English Jowar Roti (100 G)
Dinner
185 mg/dL
avg. peak value
Usually causes a large spike
Avg. Food Score on Ultrahuman App
Ultrahuman Users got an UNSTABLE response
How to consume english jowar roti without glucose spikes
Pair with Protein
Include a source of protein like grilled chicken, fish, or tofu with your meal. Protein can help moderate the impact of carbohydrates on your blood sugar levels.
Add Healthy Fats
Incorporate healthy fats such as avocado, olive oil, or nuts. These can slow down the digestion of carbohydrates and help stabilize blood sugar.
Include Fiber-Rich Vegetables
Add non-starchy vegetables like spinach, kale, broccoli, or bell peppers. The fiber in these vegetables can help reduce the speed at which carbohydrates are absorbed.
Hydrate with Water
Drink a glass of water before your meal. Staying hydrated can help your body process carbohydrates more efficiently.
Monitor Portion Sizes
Be mindful of the portion size of your jowar roti. Smaller portions can help prevent large spikes in blood sugar.

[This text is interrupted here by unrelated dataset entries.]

-- ==== Sys2Proof/Machine/Dispatch.lean ====
section
/-! DEFINITION. One arm for each command. -/

namespace Sys2Proof.Machine

def exec (i : Instr) (s : State) : Host.Outcome State Fault Refusal :=
  match i with
  | .gfmul a b => Sys2Proof.Machine.execGfmul a b s
  | .subb a => Sys2Proof.Machine.execSubb a s
  | .kexp => Sys2Proof.Machine.execKexp s
  | .mixc => Sys2Proof.Machine.execMixc s
  | .derive => Sys2Proof.Machine.execDerive s

end Sys2Proof.Machine
end

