-- ==== Sys2Proof/WellFormed.lean ====
section
/-! DEFINITION. What is well formed: a command, a command word, a configuration. -/

namespace Sys2Proof

/-- A row of the opcode map: a word `v` is the row's command exactly when `v & mask == pattern`
(30_encoding R75). -/
structure OpRow where
  mnemonic : String
  pattern : Value32
  mask : Value32
deriving DecidableEq, Repr

/-- The row of a command, from the table of 30_encoding R75. -/
def Instr.row : Instr → OpRow
  | .gfmul _ _ => ⟨"GFMUL", 0x01000000, 0xFFFF0000⟩
  | .subb _ => ⟨"SUBB", 0x02000000, 0xFFFFFF00⟩
  | .kexp => ⟨"KEXP", 0x03000000, 0xFFFFFFFF⟩
  | .mixc => ⟨"MIXC", 0x04000000, 0xFFFFFFFF⟩
  | .derive => ⟨"DERIVE", 0x05000000, 0xFFFFFFFF⟩

/-- The whole opcode map (30_encoding R75). -/
def opcodeMap : List OpRow :=
  [Instr.row (.gfmul 0 0), Instr.row (.subb 0), Instr.row .kexp, Instr.row .mixc, Instr.row .derive]

/-- The word `v` is the command of the row (30_encoding R75). -/
def OpRow.accepts (r : OpRow) (v : Value32) : Bool := v &&& r.mask == r.pattern

/-- A command word is legal when some row accepts it (30_encoding R76). -/
def legalWord (v : Value32) : Bool := opcodeMap.any (·.accepts v)

/-- Every command is well formed: its operands are Bytes by type, and every Byte is a legal encoding
of each operand (30_encoding R72, R76: "`GFMUL` with `b` outside {1, 2, 3} is a legal encoding").
DEDUCED, log 19. -/
def Instr.wellFormed : Instr → Bool
  | .gfmul _ _ => true
  | .subb _ => true
  | .kexp => true
  | .mixc => true
  | .derive => true

/-- A buffer capacity is a multiple of 4 from 4 to 1024 (00_scope R8). -/
def legalCapacity (n : Nat) : Bool := n % 4 == 0 && 4 ≤ n && n ≤ 1024

/-- A configuration is well formed when its three capacities are legal (00_scope R8). The PRF's
constraints (00_scope R7) hold by the type `Prf`. -/
def Params.wellFormed (p : Params) : Bool :=
  legalCapacity p.pwMax && legalCapacity p.saltMax && legalCapacity p.dkMax

end Sys2Proof
end

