-- ==== Sys2Proof/Certificates/Slice0/Obligations.lean ====
section
/-! DEFINITION. The statements about the model. Each names the rule of spec/ it formalises. A statement
quantifies over every state, hence over every configuration and every value of a free value, unless it
says otherwise. -/

open Sys2Proof Sys2Proof.Machine

namespace Sys2Proof.Claims

/-- The error code of `Check(v)`, 0 for none, as 30_encoding R78 writes it with the masks of R75 and
the checks of 40_galois_field R103, 42_key_schedule R129, 43_mix_columns R143 and 44_key_derivation
R156. -/
def issueCode (v : Value32) (s : State) : Value32 :=
  if v &&& 0xFFFF0000 = 0x01000000 then
    (if (v >>> 8) &&& 0xFF = 1 ∨ (v >>> 8) &&& 0xFF = 2 ∨ (v >>> 8) &&& 0xFF = 3 then 0 else 2)
  else if v &&& 0xFFFFFF00 = 0x02000000 then 0
  else if v = 0x03000000 then
    (if s.keybits = 128 ∨ s.keybits = 192 ∨ s.keybits = 256 then 0 else 1)
  else if v = 0x04000000 then 0
  else if v = 0x05000000 then
    (if s.iter = 0 then 4
     else if s.outbits = 0 ∨ s.outbits % 8 ≠ 0 then 5
     else if s.pwlen.toNat > s.params.pwMax ∨ s.saltlen.toNat > s.params.saltMax ∨
        s.outbits.toNat / 8 > s.params.dkMax then 6
     else 0)
  else 7

/-- The unmapped offsets, as the prose of 20_memory R54 lists them. -/
def unmapped (p : Params) (off : Nat) : Prop :=
  (0x034 ≤ off ∧ off ≤ 0x03C) ∨ (0x080 ≤ off ∧ off ≤ 0x0FC) ∨ (0x1F0 ≤ off ∧ off ≤ 0x3FC) ∨
  (0x400 + p.pwMax ≤ off ∧ off ≤ 0x7FC) ∨ (0x800 + p.saltMax ≤ off ∧ off ≤ 0xBFC) ∨
  (0xC00 + p.dkMax ≤ off ∧ off ≤ 0xFFC)

/-- The read-only offsets of 20_memory R54. -/
def mappedReadOnly (p : Params) (off : Nat) : Prop :=
  off ∈ [0x004, 0x008, 0x010, 0x014, 0x018, 0x01C] ∨ (0x070 ≤ off ∧ off ≤ 0x07C) ∨
  (0x100 ≤ off ∧ off ≤ 0x1EC) ∨ (0xC00 ≤ off ∧ off < 0xC00 + p.dkMax)

/-- The offsets of the buffers a Host may write: `KEY`, `SIN`, `PW`, `SALT` (20_memory R54). -/
def writableBuffer (p : Params) (off : Nat) : Prop :=
  (0x040 ≤ off ∧ off ≤ 0x06C) ∨ (0x400 ≤ off ∧ off < 0x400 + p.pwMax) ∨
  (0x800 ≤ off ∧ off < 0x800 + p.saltMax)

/-- The offset lies in a result buffer: `SOUT`, `RKS` or `DK` (20_memory R54). -/
def inResultBuffer (p : Params) (off : Nat) : Prop :=
  (0x070 ≤ off ∧ off < 0x080) ∨ (0x100 ≤ off ∧ off < 0x1F0) ∨ (0xC00 ≤ off ∧ off < 0xC00 + p.dkMax)

/-- A transaction of the Host that is not an abort (20_memory R52, 60_exceptions R178). -/
def isPlainTransaction : Event → Prop
  | .hostRead _ => True
  | .hostWrite a v => ¬(a.offset = 0x00C ∧ v.getLsbD 0 = true)
  | .engine => False
  | .reset => False

/-- An event that neither aborts nor resets. -/
def spares : Event → Prop
  | .hostRead _ => True
  | .hostWrite a v => ¬(a.offset = 0x00C ∧ v.getLsbD 0 = true)
  | .engine => True
  | .reset => False

/-- `gmul(a, b)` on numbers, as 40_galois_field R101 and R102 write it. -/
def gmulNat (a b : Nat) : Nat :=
  if b = 1 then a
  else if b = 2 then ((a <<< 1) &&& 0xff) ^^^ (if a &&& 0x80 ≠ 0 then 0x1b else 0x00)
  else ((a <<< 1) &&& 0xff) ^^^ (if a &&& 0x80 ≠ 0 then 0x1b else 0x00) ^^^ a

/-- General multiplication in the field: the XOR over the set bits k of `b` of `xtime^k(a)`
(40_galois_field R106). -/
def gfull (a b : Byte) : Byte :=
  (List.range 8).foldl (fun acc k => if b.getLsbD k then acc ^^^ xtime^[k] a else acc) 0

/-- Entry k of row r of the MixColumns matrix (00_scope R6, 43_mix_columns R140). -/
def mixMatrix (r k : Nat) : Byte :=
  (([[2, 3, 1, 1], [1, 2, 3, 1], [1, 1, 2, 3], [3, 1, 1, 2]] : List (List Byte)).getD r []).getD k 0

/-- The value of `KSINFO` for each key length (10_state R30). -/
def ksinfoOf : KeySize → Value32
  | .k128 => 0x802c0a04
  | .k192 => 0x80340c06
  | .k256 => 0x803c0e08

/-- The value a sequence of ASCII decimal digits has. -/
def decimalValue (ds : List Byte) : Nat := ds.foldl (fun n d => 10 * n + (d.toNat - 0x30)) 0

end Sys2Proof.Claims

open Sys2Proof.Claims

/-! ### Encoding -/

/-- Decoding and encoding are inverse of each other, over all commands and all words (30_encoding R71,
R75, R79). -/
def Obligations.DecodeAndEncodeAgree : Prop :=
  (∀ i : Instr, decodeWord (encode i) = .ok i) ∧
  (∀ (v : Value32) (i : Instr), decodeWord v = .ok i → encode i = v)

/-- A word is the command of a row exactly when `v & mask == match`, with `a = v[7:0]` and `b = v[15:8]`;
at most one row matches (30_encoding R75). -/
def Obligations.DecoderFollowsOpcodeMap : Prop :=
  ∀ v : Value32,
    (∀ a b, decodeWord v = .ok (.gfmul a b) ↔
      v &&& 0xFFFF0000 = 0x01000000 ∧ a = v.extractLsb' 0 8 ∧ b = v.extractLsb' 8 8) ∧
    (∀ a, decodeWord v = .ok (.subb a) ↔
      v &&& 0xFFFFFF00 = 0x02000000 ∧ a = v.extractLsb' 0 8) ∧
    (decodeWord v = .ok .kexp ↔ v &&& 0xFFFFFFFF = 0x03000000) ∧
    (decodeWord v = .ok .mixc ↔ v &&& 0xFFFFFFFF = 0x04000000) ∧
    (decodeWord v = .ok .derive ↔ v &&& 0xFFFFFFFF = 0x05000000)

/-- A word decodes exactly when some row of the opcode map accepts it, and then no other row does
(30_encoding R75, R76). -/
def Obligations.EveryOtherWordIsIllegal : Prop :=
  ∀ v : Value32,
    ((∃ i, decodeWord v = .ok i) ↔ legalWord v = true) ∧
    (∀ r ∈ opcodeMap, ∀ r' ∈ opcodeMap, r.accepts v = true → r'.accepts v = true → r = r')

/-- The words of 95_test_vectors V40 decode to the commands they stand for, and words of V41 are refused
by name. -/
def Obligations.SpecWordsDecode : Prop :=
  decodeWord 0x01000257 = .ok (.gfmul 0x57 2) ∧ decodeWord 0x0100ffff = .ok (.gfmul 0xff 0xff) ∧
  decodeWord 0x02000053 = .ok (.subb 0x53) ∧ decodeWord 0x03000000 = .ok .kexp ∧
  decodeWord 0x04000000 = .ok .mixc ∧ decodeWord 0x05000000 = .ok .derive ∧
  decodeWord 0x06000000 = .error .unassignedOpcode ∧ decodeWord 0x01010257 = .error .zNotZero ∧
  decodeWord 0x02000153 = .error .bNotZero ∧ decodeWord 0x03000001 = .error .aNotZero

/-! ### Byte order -/

/-- Byte k of a Word is lane k of its 32-bit value, the first byte least significant; and byte k of a
buffer lies in the word at `base + 4 * (k div 4)`, lane `k mod 4` (20_memory R55, R56). -/
def Obligations.BytesLieInLittleEndianLanes : Prop :=
  (∀ w : Word, (lane32 w).toNat =
    w.b0.toNat + w.b1.toNat * 2 ^ 8 + w.b2.toNat * 2 ^ 16 + w.b3.toNat * 2 ^ 24) ∧
  (∀ (s : State) (base k : Nat), s.byteAt (base + k) =
    (lane32 (s.wordAt (base + 4 * (k / 4)))).extractLsb' (8 * (k % 4)) 8)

Engage in Light Physical Activity
Consider taking a walk after your meal. Physical activity can help lower blood sugar levels by increasing your cells' uptake of glucose.
Incorporate Vinegar
Adding a small amount of vinegar or lemon juice to your meal can help lower blood sugar levels by slowing the digestion of carbohydrates.
Eat at Regular Intervals
Maintain a consistent eating schedule to prevent large variations in blood sugar. Eating smaller, more frequent meals can help keep your levels stable.
Mindful Eating Practices
Chew your food slowly and eat in a relaxed environment to aid digestion and give your body time to process the food effectively.